Excerpts from a dataset
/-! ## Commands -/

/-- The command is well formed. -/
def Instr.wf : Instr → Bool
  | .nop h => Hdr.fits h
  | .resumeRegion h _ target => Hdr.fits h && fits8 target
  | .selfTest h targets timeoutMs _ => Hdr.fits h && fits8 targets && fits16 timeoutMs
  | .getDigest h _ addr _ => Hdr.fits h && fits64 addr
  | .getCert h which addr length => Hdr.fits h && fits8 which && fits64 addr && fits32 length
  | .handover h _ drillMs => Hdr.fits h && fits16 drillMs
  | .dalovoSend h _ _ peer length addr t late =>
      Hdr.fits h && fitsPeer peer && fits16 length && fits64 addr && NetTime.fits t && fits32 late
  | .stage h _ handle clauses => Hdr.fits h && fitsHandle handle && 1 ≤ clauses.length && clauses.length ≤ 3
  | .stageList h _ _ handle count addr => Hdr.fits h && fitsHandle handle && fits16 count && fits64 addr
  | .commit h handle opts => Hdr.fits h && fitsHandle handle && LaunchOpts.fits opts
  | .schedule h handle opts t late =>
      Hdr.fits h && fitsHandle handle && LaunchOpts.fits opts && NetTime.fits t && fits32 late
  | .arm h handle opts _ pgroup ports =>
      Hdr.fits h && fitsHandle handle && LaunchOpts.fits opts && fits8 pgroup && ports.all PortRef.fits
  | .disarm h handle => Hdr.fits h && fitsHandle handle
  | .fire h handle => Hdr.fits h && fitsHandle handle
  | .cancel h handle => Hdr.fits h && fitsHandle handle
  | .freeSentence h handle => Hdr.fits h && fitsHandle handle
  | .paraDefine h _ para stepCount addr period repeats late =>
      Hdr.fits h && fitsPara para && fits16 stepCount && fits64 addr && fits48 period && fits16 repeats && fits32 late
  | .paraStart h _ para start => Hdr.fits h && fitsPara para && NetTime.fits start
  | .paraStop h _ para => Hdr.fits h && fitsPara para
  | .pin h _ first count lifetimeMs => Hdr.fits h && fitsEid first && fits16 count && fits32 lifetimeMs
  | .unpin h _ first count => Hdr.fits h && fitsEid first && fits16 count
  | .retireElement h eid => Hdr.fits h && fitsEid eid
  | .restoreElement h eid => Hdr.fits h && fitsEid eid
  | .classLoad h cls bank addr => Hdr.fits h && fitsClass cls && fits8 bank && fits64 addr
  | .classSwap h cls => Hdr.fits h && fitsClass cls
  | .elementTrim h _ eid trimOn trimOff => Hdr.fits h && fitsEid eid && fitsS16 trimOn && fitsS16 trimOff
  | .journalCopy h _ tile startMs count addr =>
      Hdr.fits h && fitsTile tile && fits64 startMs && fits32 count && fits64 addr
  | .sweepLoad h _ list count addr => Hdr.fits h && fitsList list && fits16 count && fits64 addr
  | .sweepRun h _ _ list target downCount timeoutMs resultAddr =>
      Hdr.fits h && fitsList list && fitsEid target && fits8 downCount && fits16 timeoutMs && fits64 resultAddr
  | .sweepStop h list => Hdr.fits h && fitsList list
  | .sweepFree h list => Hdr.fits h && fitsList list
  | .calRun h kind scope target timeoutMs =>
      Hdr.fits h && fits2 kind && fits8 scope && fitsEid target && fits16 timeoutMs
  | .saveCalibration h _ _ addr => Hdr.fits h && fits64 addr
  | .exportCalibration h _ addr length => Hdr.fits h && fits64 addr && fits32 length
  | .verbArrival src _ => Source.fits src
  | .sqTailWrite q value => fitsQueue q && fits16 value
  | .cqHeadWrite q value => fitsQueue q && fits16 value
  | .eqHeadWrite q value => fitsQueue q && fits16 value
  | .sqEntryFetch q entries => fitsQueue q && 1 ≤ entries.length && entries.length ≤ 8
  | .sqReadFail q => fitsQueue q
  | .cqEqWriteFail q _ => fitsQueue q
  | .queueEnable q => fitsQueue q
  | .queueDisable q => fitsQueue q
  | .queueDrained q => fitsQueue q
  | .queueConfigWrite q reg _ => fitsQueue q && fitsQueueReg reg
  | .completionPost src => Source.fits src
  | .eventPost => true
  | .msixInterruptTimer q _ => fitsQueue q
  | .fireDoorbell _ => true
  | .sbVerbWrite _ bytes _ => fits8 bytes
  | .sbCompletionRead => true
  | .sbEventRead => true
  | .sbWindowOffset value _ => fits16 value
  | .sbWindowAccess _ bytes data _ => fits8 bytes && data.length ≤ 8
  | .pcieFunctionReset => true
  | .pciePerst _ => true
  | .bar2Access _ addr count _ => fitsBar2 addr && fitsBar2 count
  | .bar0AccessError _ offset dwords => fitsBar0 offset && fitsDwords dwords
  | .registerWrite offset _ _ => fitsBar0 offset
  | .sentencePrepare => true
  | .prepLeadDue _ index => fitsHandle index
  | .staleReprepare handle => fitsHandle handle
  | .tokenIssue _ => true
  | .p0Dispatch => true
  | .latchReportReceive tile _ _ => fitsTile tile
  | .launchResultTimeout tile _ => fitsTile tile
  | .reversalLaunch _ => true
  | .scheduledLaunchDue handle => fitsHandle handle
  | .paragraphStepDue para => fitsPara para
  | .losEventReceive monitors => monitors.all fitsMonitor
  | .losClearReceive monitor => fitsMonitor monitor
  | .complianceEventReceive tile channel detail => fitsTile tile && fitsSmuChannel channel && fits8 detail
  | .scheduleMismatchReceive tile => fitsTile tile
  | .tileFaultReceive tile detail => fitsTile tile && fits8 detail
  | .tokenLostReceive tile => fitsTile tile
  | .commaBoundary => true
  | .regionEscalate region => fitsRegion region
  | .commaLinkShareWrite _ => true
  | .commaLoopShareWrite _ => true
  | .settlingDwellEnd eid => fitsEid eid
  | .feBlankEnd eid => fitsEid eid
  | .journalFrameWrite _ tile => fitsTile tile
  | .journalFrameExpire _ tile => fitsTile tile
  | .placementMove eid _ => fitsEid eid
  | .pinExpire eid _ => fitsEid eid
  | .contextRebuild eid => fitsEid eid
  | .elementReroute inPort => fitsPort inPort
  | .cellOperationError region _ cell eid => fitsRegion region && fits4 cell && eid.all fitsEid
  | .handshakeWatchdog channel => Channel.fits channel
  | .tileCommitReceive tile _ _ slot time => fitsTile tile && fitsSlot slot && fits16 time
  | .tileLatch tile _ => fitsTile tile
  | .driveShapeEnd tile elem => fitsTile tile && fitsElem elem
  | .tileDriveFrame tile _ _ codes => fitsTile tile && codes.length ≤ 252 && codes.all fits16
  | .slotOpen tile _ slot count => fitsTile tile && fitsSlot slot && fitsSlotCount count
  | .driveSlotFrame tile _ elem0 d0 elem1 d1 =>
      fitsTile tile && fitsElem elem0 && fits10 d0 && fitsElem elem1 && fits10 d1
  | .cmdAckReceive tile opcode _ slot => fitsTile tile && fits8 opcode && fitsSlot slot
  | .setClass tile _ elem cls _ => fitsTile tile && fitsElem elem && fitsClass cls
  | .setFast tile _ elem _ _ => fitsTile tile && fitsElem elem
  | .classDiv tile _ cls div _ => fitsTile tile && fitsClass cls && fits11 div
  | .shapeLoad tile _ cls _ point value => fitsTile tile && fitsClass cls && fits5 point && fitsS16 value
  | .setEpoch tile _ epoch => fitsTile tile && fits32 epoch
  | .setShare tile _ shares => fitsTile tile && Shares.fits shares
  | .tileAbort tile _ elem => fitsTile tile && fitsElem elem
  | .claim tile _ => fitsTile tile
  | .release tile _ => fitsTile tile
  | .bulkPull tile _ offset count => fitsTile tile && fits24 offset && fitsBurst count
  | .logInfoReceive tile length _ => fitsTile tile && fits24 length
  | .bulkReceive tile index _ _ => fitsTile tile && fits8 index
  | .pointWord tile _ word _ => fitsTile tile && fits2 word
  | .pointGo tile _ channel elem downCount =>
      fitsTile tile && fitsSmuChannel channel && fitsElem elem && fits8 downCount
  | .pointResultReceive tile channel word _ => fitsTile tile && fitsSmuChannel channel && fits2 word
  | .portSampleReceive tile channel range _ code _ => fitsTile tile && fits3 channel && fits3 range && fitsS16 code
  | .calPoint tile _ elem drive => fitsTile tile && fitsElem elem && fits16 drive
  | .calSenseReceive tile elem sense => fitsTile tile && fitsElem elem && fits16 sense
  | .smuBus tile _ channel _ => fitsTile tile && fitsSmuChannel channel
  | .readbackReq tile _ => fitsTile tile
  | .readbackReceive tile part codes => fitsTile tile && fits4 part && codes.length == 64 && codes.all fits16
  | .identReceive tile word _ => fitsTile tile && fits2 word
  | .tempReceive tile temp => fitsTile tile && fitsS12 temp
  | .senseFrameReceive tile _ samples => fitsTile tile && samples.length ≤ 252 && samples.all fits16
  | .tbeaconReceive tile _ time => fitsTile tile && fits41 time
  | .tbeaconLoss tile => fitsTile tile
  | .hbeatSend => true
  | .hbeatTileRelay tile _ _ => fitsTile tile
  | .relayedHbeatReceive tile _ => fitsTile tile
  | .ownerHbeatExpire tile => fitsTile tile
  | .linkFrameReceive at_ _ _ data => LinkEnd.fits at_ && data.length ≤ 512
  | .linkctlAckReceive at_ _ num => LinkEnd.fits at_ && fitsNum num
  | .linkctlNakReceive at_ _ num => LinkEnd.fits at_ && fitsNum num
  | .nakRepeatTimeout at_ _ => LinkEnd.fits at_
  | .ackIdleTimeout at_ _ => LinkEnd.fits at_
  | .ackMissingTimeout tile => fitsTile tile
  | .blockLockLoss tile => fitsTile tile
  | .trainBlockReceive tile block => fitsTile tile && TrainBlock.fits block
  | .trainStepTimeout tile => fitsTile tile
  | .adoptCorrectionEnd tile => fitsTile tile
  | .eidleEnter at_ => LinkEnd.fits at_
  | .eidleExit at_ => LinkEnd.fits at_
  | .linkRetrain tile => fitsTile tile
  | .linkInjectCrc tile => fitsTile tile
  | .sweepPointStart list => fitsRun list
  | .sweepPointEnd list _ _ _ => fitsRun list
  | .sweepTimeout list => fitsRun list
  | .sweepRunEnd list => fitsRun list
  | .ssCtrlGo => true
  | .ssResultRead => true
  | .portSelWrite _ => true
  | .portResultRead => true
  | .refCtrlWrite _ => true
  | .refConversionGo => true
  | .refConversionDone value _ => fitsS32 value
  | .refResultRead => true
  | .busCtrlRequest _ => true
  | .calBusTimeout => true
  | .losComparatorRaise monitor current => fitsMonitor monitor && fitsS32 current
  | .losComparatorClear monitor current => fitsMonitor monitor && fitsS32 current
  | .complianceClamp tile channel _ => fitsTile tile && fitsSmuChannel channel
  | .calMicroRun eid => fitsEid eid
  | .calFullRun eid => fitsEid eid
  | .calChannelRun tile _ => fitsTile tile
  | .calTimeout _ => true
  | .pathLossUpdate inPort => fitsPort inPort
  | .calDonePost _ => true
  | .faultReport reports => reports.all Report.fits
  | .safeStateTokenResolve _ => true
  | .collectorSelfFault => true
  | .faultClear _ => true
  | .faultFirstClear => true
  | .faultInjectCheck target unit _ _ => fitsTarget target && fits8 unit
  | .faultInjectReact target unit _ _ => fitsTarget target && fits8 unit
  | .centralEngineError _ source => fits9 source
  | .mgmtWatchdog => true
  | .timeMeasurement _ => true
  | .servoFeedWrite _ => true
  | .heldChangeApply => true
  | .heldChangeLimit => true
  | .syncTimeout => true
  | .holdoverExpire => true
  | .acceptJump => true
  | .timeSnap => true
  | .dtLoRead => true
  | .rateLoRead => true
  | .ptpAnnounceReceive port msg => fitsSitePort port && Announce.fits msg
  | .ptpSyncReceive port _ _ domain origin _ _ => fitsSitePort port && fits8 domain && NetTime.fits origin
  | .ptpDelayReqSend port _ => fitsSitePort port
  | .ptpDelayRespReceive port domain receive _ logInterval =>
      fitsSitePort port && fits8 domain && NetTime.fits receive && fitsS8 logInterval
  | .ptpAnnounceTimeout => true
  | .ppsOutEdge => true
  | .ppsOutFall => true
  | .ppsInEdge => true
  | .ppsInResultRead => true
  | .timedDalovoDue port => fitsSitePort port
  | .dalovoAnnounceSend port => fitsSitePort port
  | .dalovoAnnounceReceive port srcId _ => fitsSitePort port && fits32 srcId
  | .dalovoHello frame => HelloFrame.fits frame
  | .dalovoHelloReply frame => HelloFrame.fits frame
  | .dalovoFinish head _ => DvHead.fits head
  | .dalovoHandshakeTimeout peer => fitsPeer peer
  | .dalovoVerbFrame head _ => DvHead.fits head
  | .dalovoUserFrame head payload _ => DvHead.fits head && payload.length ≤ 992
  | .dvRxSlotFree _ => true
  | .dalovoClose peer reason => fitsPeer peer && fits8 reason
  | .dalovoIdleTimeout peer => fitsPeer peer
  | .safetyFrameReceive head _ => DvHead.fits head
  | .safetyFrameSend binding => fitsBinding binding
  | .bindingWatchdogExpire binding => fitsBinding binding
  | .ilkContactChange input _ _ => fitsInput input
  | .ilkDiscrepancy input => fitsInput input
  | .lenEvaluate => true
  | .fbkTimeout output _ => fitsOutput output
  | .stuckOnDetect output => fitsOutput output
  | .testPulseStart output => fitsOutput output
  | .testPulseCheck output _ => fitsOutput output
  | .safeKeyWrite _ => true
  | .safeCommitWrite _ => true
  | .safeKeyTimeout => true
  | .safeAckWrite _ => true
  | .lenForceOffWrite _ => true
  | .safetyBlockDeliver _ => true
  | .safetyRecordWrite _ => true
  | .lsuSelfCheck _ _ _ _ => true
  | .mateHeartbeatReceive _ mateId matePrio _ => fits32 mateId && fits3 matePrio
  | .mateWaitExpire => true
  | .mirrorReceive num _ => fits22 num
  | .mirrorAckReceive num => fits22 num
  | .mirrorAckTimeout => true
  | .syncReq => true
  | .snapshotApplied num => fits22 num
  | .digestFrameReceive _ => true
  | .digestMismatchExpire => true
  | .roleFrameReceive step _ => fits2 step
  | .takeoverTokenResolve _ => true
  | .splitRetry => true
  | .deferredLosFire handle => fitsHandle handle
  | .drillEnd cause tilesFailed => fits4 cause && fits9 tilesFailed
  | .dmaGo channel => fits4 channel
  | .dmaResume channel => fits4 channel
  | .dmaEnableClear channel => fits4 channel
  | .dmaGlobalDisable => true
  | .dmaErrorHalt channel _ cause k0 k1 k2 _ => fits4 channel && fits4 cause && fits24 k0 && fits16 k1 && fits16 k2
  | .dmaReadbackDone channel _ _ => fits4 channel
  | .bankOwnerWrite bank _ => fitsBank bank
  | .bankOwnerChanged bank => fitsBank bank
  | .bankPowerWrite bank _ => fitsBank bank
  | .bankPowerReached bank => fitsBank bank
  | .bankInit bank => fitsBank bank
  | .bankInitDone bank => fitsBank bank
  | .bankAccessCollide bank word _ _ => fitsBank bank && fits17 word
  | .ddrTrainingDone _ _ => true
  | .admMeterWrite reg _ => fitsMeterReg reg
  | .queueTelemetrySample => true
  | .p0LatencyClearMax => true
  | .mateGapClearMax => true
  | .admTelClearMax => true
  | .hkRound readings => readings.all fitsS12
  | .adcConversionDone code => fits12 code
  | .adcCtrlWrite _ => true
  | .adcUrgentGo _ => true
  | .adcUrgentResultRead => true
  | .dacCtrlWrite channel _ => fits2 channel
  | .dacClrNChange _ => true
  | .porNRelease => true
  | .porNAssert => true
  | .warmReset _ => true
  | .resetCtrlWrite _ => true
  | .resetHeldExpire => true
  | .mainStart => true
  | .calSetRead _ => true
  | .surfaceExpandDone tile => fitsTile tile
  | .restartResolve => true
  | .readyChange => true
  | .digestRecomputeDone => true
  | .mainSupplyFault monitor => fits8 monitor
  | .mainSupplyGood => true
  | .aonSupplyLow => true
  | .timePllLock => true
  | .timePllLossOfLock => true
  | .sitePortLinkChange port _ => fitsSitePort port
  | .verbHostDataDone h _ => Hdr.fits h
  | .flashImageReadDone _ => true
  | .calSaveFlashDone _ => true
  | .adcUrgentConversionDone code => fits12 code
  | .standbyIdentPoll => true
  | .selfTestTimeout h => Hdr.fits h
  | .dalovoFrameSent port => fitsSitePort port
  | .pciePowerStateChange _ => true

#### WHAT YOU SHOULD DO:
Only the lines that contain the string "bytes" are to be copied from the records.

#### SOLUTION BELOW:
  | .sbVerbWrite _ bytes _ => fits8 bytes
  | .sbWindowAccess _ bytes data _ => fits8 bytes && data.length ≤ 8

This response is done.